Cross-language package & environment manager—excellent when you need system libraries (BLAS, CUDA, GDAL). Mamba is a faster, drop-in alternative solver/CLI.

How to use (Conda)

  1. Create environment:

    conda create -n myenv python=3.11
  2. Activate environment:

    conda activate myenv
  3. Install packages:

    conda install numpy pandas
  4. Export environment:

    conda env export > environment.yml

How to use (Mamba)

Same commands as Conda, replacing conda with mamba:

mamba create -n myenv python=3.11
mamba install numpy pandas

Pros

  • Handles non-Python/native deps; binary packages + env management.
  • Ecosystem (conda-forge) and GUIs (Anaconda Navigator).

Cons

  • Larger footprint; mixing pip/Conda needs care to avoid conflicts.

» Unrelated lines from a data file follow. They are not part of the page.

/-! ### The host bus -/

/-- 43_control.md R85, with 20_memory.md R40 for the reserved locations. -/
def Obligations.HostReadValues : Prop :=
  ∀ s : State,
    memRead 0x000#12 s = 0x0000#16 ∧
    (memRead 0x001#12 s).toNat =
      s.opErr.code.toNat * 16 + (rxFailed s).toNat * 8 + (txFailed s).toNat * 4 + (rxBusy s).toNat * 2 +
        (txBusy s).toNat ∧
    (memRead 0x002#12 s).toNat = s.txStatus.code.toNat ∧ (memRead 0x003#12 s).toNat = s.rxStatus.code.toNat ∧
    (memRead 0x004#12 s).toNat = s.txCmd.toNat ∧ (memRead 0x005#12 s).toNat = s.txCtrl.toNat ∧
    (memRead 0x006#12 s).toNat = s.txPlen.toNat ∧ (memRead 0x007#12 s).toNat = s.txCsum.toNat ∧
    (memRead 0x008#12 s).toNat = s.txFlen.toNat ∧ (memRead 0x009#12 s).toNat = s.txSent.toNat ∧
    (memRead 0x00A#12 s).toNat = s.rxNbytes.toNat ∧ (memRead 0x00B#12 s).toNat = s.rxCount.toNat ∧
    (memRead 0x00C#12 s).toNat = s.rxLen.toNat ∧ (memRead 0x00D#12 s).toNat = s.rxCmd.toNat ∧
    (memRead 0x00E#12 s).toNat = s.rxCtrl.toNat ∧ (memRead 0x00F#12 s).toNat = s.rxPlen.toNat ∧
    (memRead 0x010#12 s).toNat = s.rxCsumExp.toNat ∧ (memRead 0x011#12 s).toNat = s.rxCsumRcv.toNat ∧
    (memRead 0x012#12 s).toNat = s.rxValid.toNat ∧
    ∀ a : Addr,
      (0x100 ≤ a.toNat ∧ a.toNat ≤ 0x1FC → (memRead a s).toNat = (txp s (a.toNat - 0x100)).toNat) ∧
      (0x200 ≤ a.toNat ∧ a.toNat ≤ 0x302 → (memRead a s).toNat = (txf s (a.toNat - 0x200)).toNat) ∧
      (0x400 ≤ a.toNat ∧ a.toNat ≤ 0x502 → (memRead a s).toNat = (rxf s (a.toNat - 0x400)).toNat) ∧
      ((0x013 ≤ a.toNat ∧ a.toNat ≤ 0x0FF) ∨ (0x1FD ≤ a.toNat ∧ a.toNat ≤ 0x1FF) ∨
        (0x303 ≤ a.toNat ∧ a.toNat ≤ 0x3FF) ∨ 0x503 ≤ a.toNat → memRead a s = 0x0000#16)

/-- 43_control.md R86: what each location stores of a host write, as a later read shows it; a write to OP dispatches. -/
def Obligations.HostWriteStores : Prop :=
  ∀ (a : Addr) (v : Word) (s : State),
    let n := a.toNat
    let idle := s.phaseRx = .idle
    (n = 0 → memWrite a v s = dispatchWord v s) ∧
    (n ≠ 0 → ∃ t, memWrite a v s = .next t ∧
      ((4 ≤ n ∧ n ≤ 6) ∨ (0x100 ≤ n ∧ n ≤ 0x1FC) ∨ (0x400 ≤ n ∧ n ≤ 0x502 ∧ idle) →
        (memRead a t).toNat = v.toNat % 256) ∧
      (n = 0x00A ∧ idle → (memRead a t).toNat = min (v.toNat % 512) 259) ∧
      (¬((4 ≤ n ∧ n ≤ 6) ∨ (0x100 ≤ n ∧ n ≤ 0x1FC) ∨ (0x400 ≤ n ∧ n ≤ 0x502 ∧ idle) ∨ (n = 0x00A ∧ idle)) →
        t = s))

/-- 20_memory.md R42: a host read changes nothing (but the model's record of what the host saw, log 9) and a second
read returns the same; a host write elsewhere than to OP changes no other location and no hidden state; a write to OP
starts an operation and is not idempotent. -/
def Obligations.HostAccessesStayLocal : Prop :=
  (∀ (s : State) (a : Addr) (rest : List Action), s.agenda = .hostRead a :: rest →
    step s = .next { s with agenda := rest, hostReads := s.hostReads ++ [memRead a s] } ∧
    (∀ t, step s = .next t → ∀ b, memRead b t = memRead b s)) ∧
  (∀ (s t : State) (a : Addr) (v : Word), a ≠ 0x000#12 → memWrite a v s = .next t →
    (∀ b, b ≠ a → memRead b t = memRead b s) ∧
    { t with mem := s.mem, txCmd := s.txCmd, txCtrl := s.txCtrl, txPlen := s.txPlen, rxNbytes := s.rxNbytes } = s) ∧
  (∀ (v : Word) (s : State), memWrite 0x000#12 v s = dispatchWord v s) ∧
  (∃ (v : Word) (s t u : State), memWrite 0x000#12 v s = .next t ∧ memWrite 0x000#12 v t = .next u ∧ u ≠ t)
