-- ==== Sys2Proof/Laws/Frame.lean ====
section
/-! SUPPORT. What the codec's functions give: the sum behind the checksum, the bytes of a frame place by place, and
what the decoder reads from a frame. -/

namespace Sys2Proof.Machine

/-! ### The sum behind the checksum -/

theorem foldl_add_start (ps : List Byte) : ∀ a b : Byte, ps.foldl (· + ·) (a + b) = a + ps.foldl (· + ·) b := by
  induction ps with
  | nil => intro a b; rfl
  | cons p ps ih => intro a b; simp only [List.foldl_cons]; rw [BitVec.add_assoc]; exact ih a (b + p)

theorem foldl_add_cons (ps : List Byte) (a : Byte) : ps.foldl (· + ·) a = a + ps.foldl (· + ·) 0#8 := by
  simpa using foldl_add_start ps a 0#8

/-- Changing one addend by `d` changes the sum by `d`. -/
theorem foldl_add_set (d : Byte) : ∀ (ps : List Byte) (a : Byte) (i : Nat), i < ps.length →
    (ps.set i (byteAt ps i + d)).foldl (· + ·) a = ps.foldl (· + ·) a + d := by
  intro ps
  induction ps with
  | nil => intro a i h; simp at h
  | cons p ps ih =>
    intro a i h
    cases i with
    | zero =>
      simp only [List.set_cons_zero, List.foldl_cons, byteAt, List.getD_cons_zero]
      rw [show a + (p + d) = d + (a + p) by ac_rfl, foldl_add_start, BitVec.add_comm]
    | succ i =>
      simp only [List.set_cons_succ, List.foldl_cons]
      have : byteAt (p :: ps) (i + 1) = byteAt ps i := by simp [byteAt]
      rw [this]
      exact ih (a + p) i (by simpa using h)

/-- The sum of the addends, wrapped once at the end. -/
theorem foldl_add_toNat (ps : List Byte) : ∀ a : Byte,
    (ps.foldl (· + ·) a).toNat = (a.toNat + (ps.map BitVec.toNat).sum) % 256 := by
  induction ps with
  | nil => intro a; simp [Nat.mod_eq_of_lt a.isLt]
  | cons p ps ih =>
    intro a
    simp only [List.foldl_cons, ih, BitVec.toNat_add, List.map_cons, List.sum_cons]
    omega

/-! ### The bytes of a frame -/

@[simp] theorem length_frameBytes (cmd ctrl : Byte) (ps : List Byte) :
    (frameBytes cmd ctrl ps).length = ps.length + 6 := by simp [frameBytes]

@[simp] theorem byteAt_frameBytes_zero (cmd ctrl : Byte) (ps : List Byte) :
    byteAt (frameBytes cmd ctrl ps) 0 = Config.hdr0 := rfl

@[simp] theorem byteAt_frameBytes_one (cmd ctrl : Byte) (ps : List Byte) :
    byteAt (frameBytes cmd ctrl ps) 1 = Config.hdr1 := rfl

@[simp] theorem byteAt_frameBytes_two (cmd ctrl : Byte) (ps : List Byte) :
    byteAt (frameBytes cmd ctrl ps) 2 = BitVec.ofNat 8 (ps.length + 2) := rfl

@[simp] theorem byteAt_frameBytes_three (cmd ctrl : Byte) (ps : List Byte) :
    byteAt (frameBytes cmd ctrl ps) 3 = cmd := rfl

@[simp] theorem byteAt_frameBytes_four (cmd ctrl : Byte) (ps : List Byte) :
    byteAt (frameBytes cmd ctrl ps) 4 = ctrl := rfl

theorem byteAt_frameBytes_param (cmd ctrl : Byte) (ps : List Byte) {i : Nat} (h : i < ps.length) :
    byteAt (frameBytes cmd ctrl ps) (5 + i) = byteAt ps i := by
  rw [Nat.add_comm]; simp [byteAt, frameBytes, List.getElem?_append_left, h]

theorem byteAt_frameBytes_checksum (cmd ctrl : Byte) (ps : List Byte) :
    byteAt (frameBytes cmd ctrl ps) (5 + ps.length) = checksum cmd ctrl ps := by
  rw [Nat.add_comm]; simp [byteAt, frameBytes]

theorem paramsOf_frameBytes (cmd ctrl : Byte) (ps : List Byte) :
    paramsOf (frameBytes cmd ctrl ps) (ps.length + 2) = ps := by
  simp [paramsOf, frameBytes]

/-- The length byte of a frame, as a number. -/
theorem lengthByte_toNat {n : Nat} (h : n ≤ 253) : (BitVec.ofNat 8 (n + 2)).toNat = n + 2 := by
  simp; omega

theorem byteAt_set (bs : List Byte) (k : Nat) (b : Byte) (i : Nat) (h : k < bs.length) :
    byteAt (bs.set k b) i = if i = k then b else byteAt bs i := by
  by_cases e : i = k
  · subst e; simp [byteAt, h]
  · simp [byteAt, Ne.symm e, e]

theorem length_paramsOf {bs : List Byte} {l : Nat} (h : bs.length = l + 4) : (paramsOf bs l).length = l - 2 := by
  simp [paramsOf]; omega

/-! ### The decoder -/

/-- Both header bytes are 0xAA (30_encoding.md R55). -/
def headerGood (bs : List Byte) : Prop := byteAt bs 0 = 0xAA#8 ∧ byteAt bs 1 = 0xAA#8

/-- The Message `decodeFrame` reads from a buffer that passes every check (40_frame_codec.md R67). -/
def messageOf (bs : List Byte) : Message where
  length := byteAt bs 2
  commandId := byteAt bs 3
  control := byteAt bs 4
  params := paramsOf bs (byteAt bs 2).toNat
  checksum := byteAt bs ((byteAt bs 2).toNat + 3)

/-- The checksum `decodeFrame` recomputes (40_frame_codec.md R67). -/
def expectedOf (bs : List Byte) : Byte :=
  checksum (byteAt bs 3) (byteAt bs 4) (paramsOf bs (byteAt bs 2).toNat)

/-- Everything the decoder can answer, the first failing check deciding (40_frame_codec.md R67, 60_exceptions.md R93). -/
theorem decodeFrame_cases (bs : List Byte) :
    (bs.length < 6 ∧ decodeFrame bs = .error .truncated) ∨
    (6 ≤ bs.length ∧ ¬headerGood bs ∧ decodeFrame bs = .error .badHeader) ∨
    (6 ≤ bs.length ∧ headerGood bs ∧ (byteAt bs 2).toNat < 2 ∧ decodeFrame bs = .error .badLength) ∨
    (6 ≤ bs.length ∧ headerGood bs ∧ 2 ≤ (byteAt bs 2).toNat ∧ bs.length < (byteAt bs 2).toNat + 4 ∧
      decodeFrame bs = .error .truncated) ∨
    (headerGood bs ∧ 2 ≤ (byteAt bs 2).toNat ∧ (byteAt bs 2).toNat + 4 < bs.length ∧
      decodeFrame bs = .error .badLength) ∨
    (headerGood bs ∧ 2 ≤ (byteAt bs 2).toNat ∧ bs.length = (byteAt bs 2).toNat + 4 ∧
      expectedOf bs ≠ (messageOf bs).checksum ∧
      decodeFrame bs = .error (.integrityMismatch (expectedOf bs) (messageOf bs).checksum)) ∨
    (headerGood bs ∧ 2 ≤ (byteAt bs 2).toNat ∧ bs.length = (byteAt bs 2).toNat + 4 ∧
      expectedOf bs = (messageOf bs).checksum ∧ decodeFrame bs = .ok (messageOf bs)) := by
  have hg : (byteAt bs 0 ≠ Config.hdr0 ∨ byteAt bs 1 ≠ Config.hdr1) ↔ ¬headerGood bs := by
    unfold headerGood; tauto
  unfold decodeFrame
  dsimp only
  by_cases h₁ : bs.length < 6
  · left; exact ⟨h₁, if_pos h₁⟩
  right; rw [if_neg h₁]
  by_cases h₂ : byteAt bs 0 ≠ Config.hdr0 ∨ byteAt bs 1 ≠ Config.hdr1
  · left; exact ⟨by omega, hg.mp h₂, if_pos h₂⟩
  have hh : headerGood bs := Classical.not_not.mp fun c => h₂ (hg.mpr c)
  right; rw [if_neg h₂]
  by_cases h₃ : (byteAt bs 2).toNat < 2
  · left; exact ⟨by omega, hh, h₃, if_pos h₃⟩
  right; rw [if_neg h₃]
  by_cases h₄ : bs.length < (byteAt bs 2).toNat + 4
  · left; exact ⟨by omega, hh, by omega, h₄, if_pos h₄⟩
  right; rw [if_neg h₄]
  by_cases h₅ : (byteAt bs 2).toNat + 4 < bs.length
  · left; exact ⟨hh, by omega, h₅, if_pos h₅⟩
  right; rw [if_neg h₅]
  by_cases h₆ : expectedOf bs = (messageOf bs).checksum
  · right; exact ⟨hh, by omega, by omega, h₆, if_neg (fun c => c h₆)⟩
  · left; exact ⟨hh, by omega, by omega, h₆, if_pos h₆⟩

end Sys2Proof.Machine
end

Feature matrix (quick scan)

ToolLockfileEnv mgmtBuild/PublishTool runnerPython version mgmtHandles non-Py deps
uvYes (universal)YesYesuvxYesNo
pipNo (add pip-tools)No (pair w/ venv)NoNoNoNo
pip-toolsYesNoNoNoNoNo
PoetryYesYesYesBasic scriptsNoNo
PDMYesYesYesScriptsNoNo
HatchYesYesYesYesNoNo
pipxn/aIsolated per-tooln/aYesNoNo
Conda/MambaYAML env filesYesNoNoNoYes

When to choose what

  • General Python apps/services (most teams): uv for speed + single-tool simplicity; it reads requirements.txt or does full project/lock flows.
  • Legacy/simple scripts: pip + venv (optionally add pip-tools for locks) if you want minimal change.
  • Publishable libraries: uv or Poetry/Hatch/PDM for pyproject.toml + lockfile + build/publish.
  • Data science / needs native libs: Conda/Mamba for environments and binaries; you can still use pip/uv inside the env for PyPI-only deps.
  • CLI tooling on your dev machine: pipx or uvx.